-- ==== Sys2Proof/Laws/Decode.lean ====
section
/-! SUPPORT. The fields of a header word (30_encoding.md R111): packing and unpacking agree. -/

namespace Sys2Proof

theorem opcOf_eq_extract (w : Word) : opcOf w = w.extractLsb' 24 8 := by
  apply BitVec.eq_of_toNat_eq
  simp [opcOf, Nat.shiftRight_eq_div_pow]

theorem rsvOf_eq_extract (w : Word) : rsvOf w = w.extractLsb' 8 16 := by
  apply BitVec.eq_of_toNat_eq
  simp [rsvOf, Nat.shiftRight_eq_div_pow]

theorem a8Of_eq_extract (w : Word) : a8Of w = w.extractLsb' 0 8 := by
  apply BitVec.eq_of_toNat_eq
  simp [a8Of]

theorem headerWord_toNat (o a : Byte) : (headerWord o a).toNat = 0x1000000 * o.toNat + a.toNat := by
  simp only [headerWord, BitVec.toNat_ofNat]
  omega

@[simp] theorem opcOf_headerWord (o a : Byte) : opcOf (headerWord o a) = o := by
  apply BitVec.eq_of_toNat_eq
  simp only [opcOf, headerWord_toNat, BitVec.toNat_ofNat]
  omega

@[simp] theorem rsvOf_headerWord (o a : Byte) : rsvOf (headerWord o a) = 0 := by
  apply BitVec.eq_of_toNat_eq
  simp only [rsvOf, headerWord_toNat, BitVec.toNat_ofNat, BitVec.ofNat_eq_ofNat]
  omega

@[simp] theorem a8Of_headerWord (o a : Byte) : a8Of (headerWord o a) = a := by
  apply BitVec.eq_of_toNat_eq
  simp only [a8Of, headerWord_toNat, BitVec.toNat_ofNat]
  omega

/-- A header with a zero RSV field is the packing of its two other fields. -/
theorem headerWord_fields {w : Word} (h : rsvOf w = 0) : headerWord (opcOf w) (a8Of w) = w := by
  apply BitVec.eq_of_toNat_eq
  have hr := congrArg BitVec.toNat h
  simp only [rsvOf, opcOf, a8Of, headerWord_toNat, BitVec.toNat_ofNat, BitVec.ofNat_eq_ofNat] at hr ⊢
  omega

/-- The decoder, one word unfolded (30_encoding.md R120). -/
theorem decode_cons (w : Word) (rest : List Word) :
    decode (w :: rest) = match headerFault w with
      | some f => .error f
      | none => assemble w rest := rfl

/-- The decoder with the presenting agent, one word unfolded (30_encoding.md R120). -/
theorem decodeFor_cons (ag : Agent) (w : Word) (rest : List Word) :
    decodeFor ag (w :: rest) = match headerFault w with
      | some f => .error f
      | none => if agentOfOpcode (opcOf w) = ag then assemble w rest else .error .wrongAgent := rfl

/-- When a header passes the checks of 30_encoding.md R120 before the agent check. -/
theorem headerFault_eq_none {w : Word} :
    headerFault w = none ↔
      legalOpcode (opcOf w) = true ∧ rsvOf w = 0 ∧ (takesA8 (opcOf w) = true ∨ a8Of w = 0) := by
  by_cases h1 : legalOpcode (opcOf w) = true <;> by_cases h2 : rsvOf w = 0 <;>
    by_cases h3 : takesA8 (opcOf w) = true <;> by_cases h4 : a8Of w = 0 <;>
    simp only [headerFault, h1, h2, h3, h4, ne_eq, not_true_eq_false, not_false_eq_true, if_true, if_false,
      and_self, and_true, and_false, or_self, or_true, or_false, reduceCtorEq,
      Bool.false_eq_true]

/-- A one-word command is the encoding of its code and, where it takes one, its 8-bit operand. -/
theorem oneWordInstr_eq_some {o a : Byte} {i : Instr} (h : oneWordInstr o a = some i) :
    i.opcode = o ∧ encode i = [headerWord o (if takesA8 o then a else 0)] := by
  have hrows : ∀ r ∈ oneWordTable a,
      r.2.opcode = r.1 ∧ encode r.2 = [headerWord r.1 (if takesA8 r.1 then a else 0)] := by
    simp only [oneWordTable, List.forall_mem_cons, List.not_mem_nil, false_imp_iff, implies_true]
    exact ⟨⟨rfl, rfl⟩, ⟨rfl, rfl⟩, ⟨rfl, rfl⟩, ⟨rfl, rfl⟩, ⟨rfl, rfl⟩, ⟨rfl, rfl⟩, ⟨rfl, rfl⟩, ⟨rfl, rfl⟩,
      ⟨rfl, rfl⟩, ⟨rfl, rfl⟩, ⟨rfl, rfl⟩, ⟨rfl, rfl⟩, ⟨rfl, rfl⟩, ⟨rfl, rfl⟩, ⟨rfl, rfl⟩, ⟨rfl, rfl⟩, trivial⟩
  obtain ⟨l, r, hl, -⟩ := List.lookup_eq_some_iff.mp h
  exact hrows (o, i) (by rw [hl]; simp)

/-- Every legal code but PLAY_START's has a one-word command. -/
theorem oneWordInstr_isSome {o : Byte} (a : Byte) (h : legalOpcode o = true) (h1 : o ≠ 0x01) :
    ∃ i, oneWordInstr o a = some i := by
  have key : ∀ o : Byte, legalOpcode o = true → o ≠ 0x01 → (oneWordTable 0).any (·.1 == o) = true := by decide
  have keys : ∀ b : Byte, (oneWordTable b).any (·.1 == o) = (oneWordTable 0).any (·.1 == o) := fun _ => rfl
  have hany := key o h h1
  rw [← keys a] at hany
  cases hl : (oneWordTable a).lookup o with
  | some i => exact ⟨i, hl⟩
  | none =>
    obtain ⟨r, hr, ho⟩ := List.any_eq_true.mp hany
    exact absurd (List.lookup_eq_none_iff.mp hl r hr) (by simp_all)

/-- The header of an instruction passes the checks, and its operands are assembled back. -/
theorem assemble_oneWord {o a : Byte} {i : Instr} (rest : List Word) (h1 : o ≠ 0x01)
    (h : oneWordInstr o a = some i) : assemble (headerWord o a) rest = .ok (i, rest) := by
  simp only [assemble, opcOf_headerWord, a8Of_headerWord, if_neg h1, h]

theorem assemble_playStart (startBlock byteSize : Word) (rest : List Word) :
    assemble (headerWord 0x01 0) (startBlock :: byteSize :: rest) =
      .ok (.playStart startBlock byteSize, rest) := by
  simp only [assemble, opcOf_headerWord, if_true]

end Sys2Proof
end

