-- ==== Sys2Proof/Laws/Step.lean ====
section
/-! SUPPORT. What one step of the block can do, said once: the run is over and nothing happens, or an agent is chosen, and then nothing happens, the
indicator takes a draw, a decode fault is recorded, or an operation is performed; words may leave a port. -/

namespace Sys2Proof.Machine

/-- A command that decodes is whole, and taking its words from a port leaves the words after it. -/
theorem decodeFor_ok {ag : Agent} {ws rest : List Word} {i : Instr} (h : decodeFor ag ws = .ok (i, rest)) :
    commandPresent ws = true ∧ dropCommand ws = rest := by
  cases ws with
  | nil => cases h
  | cons w ws =>
    rw [decodeFor_cons] at h
    split at h
    · cases h
    · split at h
      · unfold assemble at h
        split at h
        · next h1 =>
          split at h
          · injection h with h
            injection h with _ h
            have hw : commandWords w = 3 := if_pos h1
            simp [commandPresent, dropCommand, hw, h]
          · cases h
        · next h1 =>
          split at h
          · injection h with h
            injection h with _ h
            have hw : commandWords w = 1 := if_neg h1
            simp [commandPresent, dropCommand, hw, h]
          · cases h
      · cases h

/-- An operation does not touch the ports or the choice of agents. -/
theorem exec_ports {i : Instr} {s t : State} (h : exec i s = .next t) :
    t.hostPort = s.hostPort ∧ t.timerPort = s.timerPort ∧ t.turns = s.turns := by
  rcases exec_next h with ⟨c, rfl⟩ | ⟨-, -, c, rfl⟩ | h
  · exact ⟨rfl, rfl, rfl⟩
  · exact ⟨rfl, rfl, rfl⟩
  · cases i <;> simp only [Effect] at h
    case playStart => obtain ⟨-, -, rfl⟩ := h; exact ⟨rfl, rfl, rfl⟩
    case rbPoll =>
      obtain ⟨-, rfl⟩ := h
      rcases pollEffect_cases s with ⟨-, h⟩ | ⟨-, -, h⟩ | ⟨-, -, h⟩ <;> rw [h] <;> exact ⟨rfl, rfl, rfl⟩
    case rbWrite =>
      obtain ⟨-, -, h⟩ := h
      rcases receive_eq_ok h with ⟨c, -, rfl⟩ | ⟨n, b, -, -, rfl⟩ <;> exact ⟨rfl, rfl, rfl⟩
    case rbCommit => obtain ⟨-, -, rfl⟩ := h; exact ⟨rfl, rfl, rfl⟩
    case rbDrain => obtain ⟨-, ⟨-, rfl⟩ | ⟨-, rfl⟩⟩ := h <;> exact ⟨rfl, rfl, rfl⟩
    case audioTick => obtain ⟨-, ⟨-, rfl⟩ | ⟨-, v, -, rfl⟩⟩ := h <;> exact ⟨rfl, rfl, rfl⟩
    case detMeasure => obtain ⟨-, -, r, rfl⟩ := h; exact ⟨rfl, rfl, rfl⟩
    case detGetAvg => obtain ⟨-, -, rfl⟩ := h; exact ⟨rfl, rfl, rfl⟩
    case detStart => obtain ⟨-, -, rfl⟩ := h; exact ⟨rfl, rfl, rfl⟩
    case detStop => obtain ⟨-, -, rfl⟩ := h; rw [stopDetect_eq]; split <;> exact ⟨rfl, rfl, rfl⟩
    case detTick =>
      obtain ⟨-, -, -, -, rfl⟩ := h
      rcases debounce_cases (s.afterMeasures 1) (s.ndAt 0) with ⟨-, h⟩ | ⟨-, -, h⟩ | ⟨-, -, h⟩ <;> rw [h] <;>
        exact ⟨rfl, rfl, rfl⟩
    case detIsAlarm => obtain ⟨-, -, rfl⟩ := h; exact ⟨rfl, rfl, rfl⟩
    case detCalibrate => obtain ⟨-, -, m, r, rfl⟩ := h; cases r <;> exact ⟨rfl, rfl, rfl⟩
    case tmrArmBlink => obtain ⟨-, -, rfl⟩ := h; exact ⟨rfl, rfl, rfl⟩
    case tmrDisarm => obtain ⟨-, -, rfl⟩ := h; rw [disarmBlink_eq]; split <;> exact ⟨rfl, rfl, rfl⟩
    case readReg => obtain ⟨v, -, rfl⟩ := h; exact ⟨rfl, rfl, rfl⟩
    case readMem => obtain ⟨v, -, rfl⟩ := h; exact ⟨rfl, rfl, rfl⟩

/-- Choosing the agent changes only the inputs `turns` and `draws`. -/
theorem chooseAgent_snd (s : State) :
    ∃ turns draws, (chooseAgent s).2 = { s with turns := turns, draws := draws } := by
  unfold chooseAgent
  split
  · exact ⟨_, s.draws, rfl⟩
  · split
    · split <;> exact ⟨s.turns, _, rfl⟩
    · split <;> exact ⟨s.turns, s.draws, rfl⟩

/-- When a run is over (70_reset_and_hazards.md R322). -/
theorem State.runOver_iff (s : State) :
    s.runOver = true ↔ commandPresent s.hostPort = false ∧ commandPresent s.timerPort = false ∧
      s.pphase = .idle ∧ (s.pmode = .off ∨ s.pmode = .blink) := by
  simp [State.runOver, and_assoc]

/-- A run is not over while the HOST has a command. -/
theorem State.runOver_of_host {s : State} (h : commandPresent s.hostPort = true) : s.runOver = false := by
  simp [State.runOver, h]

/-- A run is not over while a command is presented on the TIMER port. -/
theorem State.runOver_of_timer {s : State} (h : commandPresent s.timerPort = true) : s.runOver = false := by
  simp [State.runOver, h]

/-- A run that is over stays in its last state. -/
theorem step_runOver {s : State} (hf : s.fault = none) (h : s.runOver = true) : step s = .next s := by
  simp [step, nextTurn, hf, h]

/-- In a run that goes on the chosen agent has its turn. -/
theorem step_turn {s : State} (hf : s.fault = none) (h : s.runOver = false) :
    step s = agentTurn (chooseAgent s).1 (chooseAgent s).2 := by
  simp [step, nextTurn, hf, h]

/-- The environment's choice of agent, where one is given. -/
theorem step_given {s : State} {ag : Agent} {more : List Agent} (hf : s.fault = none) (h : s.runOver = false)
    (ht : s.turns = ag :: more) : step s = agentTurn ag { s with turns := more } := by
  simp [step_turn hf h, chooseAgent, ht]

/-- Performing the words at a port: nothing, a decode fault, or an operation. -/
theorem perform_next {ag : Agent} {ws : List Word} {s u : State} (h : perform ag ws s = .next u) :
    u = s ∨ (∃ o c, u = s.raise ag o c) ∨ ∃ i, exec i s = .next u := by
  unfold perform at h
  split at h
  · exact .inr (.inr ⟨_, h⟩)
  · split at h
    · injection h with h
      exact .inr (.inl ⟨_, _, h.symm⟩)
    · injection h with h
      exact .inl h.symm

theorem afterNext_next {o : Host.Outcome State Fault Refusal} {f : State → State} {t : State}
    (h : afterNext o f = .next t) : ∃ u, o = .next u ∧ t = f u := by
  cases o with
  | next u => exact ⟨u, rfl, by injection h with h; exact h.symm⟩
  | fault r => cases h
  | refused r => cases h

/-- What happens in a turn: `u` is the state it leaves, before words leave a port. -/
def State.Acted (s u : State) : Prop :=
  u = s ∨ (s.pmode = .blink ∧ u = s.drawInd) ∨ (∃ ag o c, u = s.raise ag o c) ∨ ∃ i, exec i s = .next u

theorem agentTurn_next {ag : Agent} {s t : State} (h : agentTurn ag s = .next t) :
    ∃ u hostPort timerPort, s.Acted u ∧ t = { u with hostPort := hostPort, timerPort := timerPort } := by
  have acted : ∀ {ag ws u}, perform ag ws s = .next u → s.Acted u := fun hp => by
    rcases perform_next hp with h | ⟨o, c, h⟩ | h
    · exact .inl h
    · exact .inr (.inr (.inl ⟨_, o, c, h⟩))
    · exact .inr (.inr (.inr h))
  cases ag with
  | host =>
    simp only [agentTurn, hostTurn] at h
    split at h
    · obtain ⟨u, hu, rfl⟩ := afterNext_next h
      split
      · exact ⟨u, u.hostPort, u.timerPort, acted hu, rfl⟩
      · exact ⟨u, dropCommand u.hostPort, u.timerPort, acted hu, rfl⟩
    · injection h with h
      exact ⟨s, s.hostPort, s.timerPort, .inl rfl, h.symm⟩
  | timer =>
    simp only [agentTurn, timerTurn] at h
    split at h
    · obtain ⟨u, hu, rfl⟩ := afterNext_next h
      exact ⟨u, u.hostPort, dropCommand u.timerPort, acted hu, rfl⟩
    · split at h
      · exact ⟨t, t.hostPort, t.timerPort, acted h, rfl⟩
      · exact ⟨t, t.hostPort, t.timerPort, acted h, rfl⟩
      · next hb =>
        injection h with h
        exact ⟨s.drawInd, s.hostPort, s.timerPort, .inr (.inl ⟨hb, rfl⟩), h.symm⟩
      · injection h with h
        exact ⟨s, s.hostPort, s.timerPort, .inl rfl, h.symm⟩

/-- Everything one step can do when it answers a next state. -/
theorem step_next {s t : State} (h : step s = .next t) :
    s.fault = none ∧ ∃ turns draws u hostPort timerPort,
      State.Acted { s with turns := turns, draws := draws } u ∧
        t = { u with hostPort := hostPort, timerPort := timerPort } := by
  unfold step nextTurn at h
  split at h
  · cases h
  next hf =>
  split at h
  · injection h with h
    exact ⟨hf, s.turns, s.draws, s, s.hostPort, s.timerPort, .inl rfl, h.symm⟩
  · obtain ⟨turns, draws, hc⟩ := chooseAgent_snd s
    rw [hc] at h
    obtain ⟨u, hp, tp, hu, ht⟩ := agentTurn_next h
    exact ⟨hf, turns, draws, u, hp, tp, hu, ht⟩

/-- A property that does not depend on the ports and inputs is kept by every step, if each operation, a fault
and the blink's draw keep it. -/
theorem step_keeps {P : State → Prop} {s t : State} (h : step s = .next t) (hs : P s)
    (hports : ∀ u hp tp, P u → P { u with hostPort := hp, timerPort := tp })
    (hinputs : ∀ turns draws, P s → P { s with turns := turns, draws := draws })
    (hraise : ∀ u ag o c, P u → P (u.raise ag o c))
    (hblink : ∀ u, u.pmode = .blink → P u → P u.drawInd)
    (hexec : ∀ i u v, P u → exec i u = .next v → P v) : P t := by
  obtain ⟨-, turns, draws, u, hp, tp, hu, rfl⟩ := step_next h
  have h0 := hinputs turns draws hs
  apply hports
  rcases hu with rfl | ⟨hb, rfl⟩ | ⟨ag, o, c, rfl⟩ | ⟨i, hi⟩
  · exact h0
  · exact hblink _ hb h0
  · exact hraise _ _ _ _ h0
  · exact hexec i _ _ h0 hi

end Sys2Proof.Machine
end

┄┄┄┄┄┄┄┄┄┄┄┄┄┄┄┄┄┄┄┄

• **Goal of the exercise**: Reproduce verbatim only this range: the first line of the material through the line that contains "simp [a8Of]", inclusive.

• **Result below**:
-- ==== Sys2Proof/Laws/Decode.lean ====
section
/-! SUPPORT. The fields of a header word (30_encoding.md R111): packing and unpacking agree. -/

namespace Sys2Proof

theorem opcOf_eq_extract (w : Word) : opcOf w = w.extractLsb' 24 8 := by
  apply BitVec.eq_of_toNat_eq
  simp [opcOf, Nat.shiftRight_eq_div_pow]

theorem rsvOf_eq_extract (w : Word) : rsvOf w = w.extractLsb' 8 16 := by
  apply BitVec.eq_of_toNat_eq
  simp [rsvOf, Nat.shiftRight_eq_div_pow]

theorem a8Of_eq_extract (w : Word) : a8Of w = w.extractLsb' 0 8 := by
  apply BitVec.eq_of_toNat_eq
  simp [a8Of]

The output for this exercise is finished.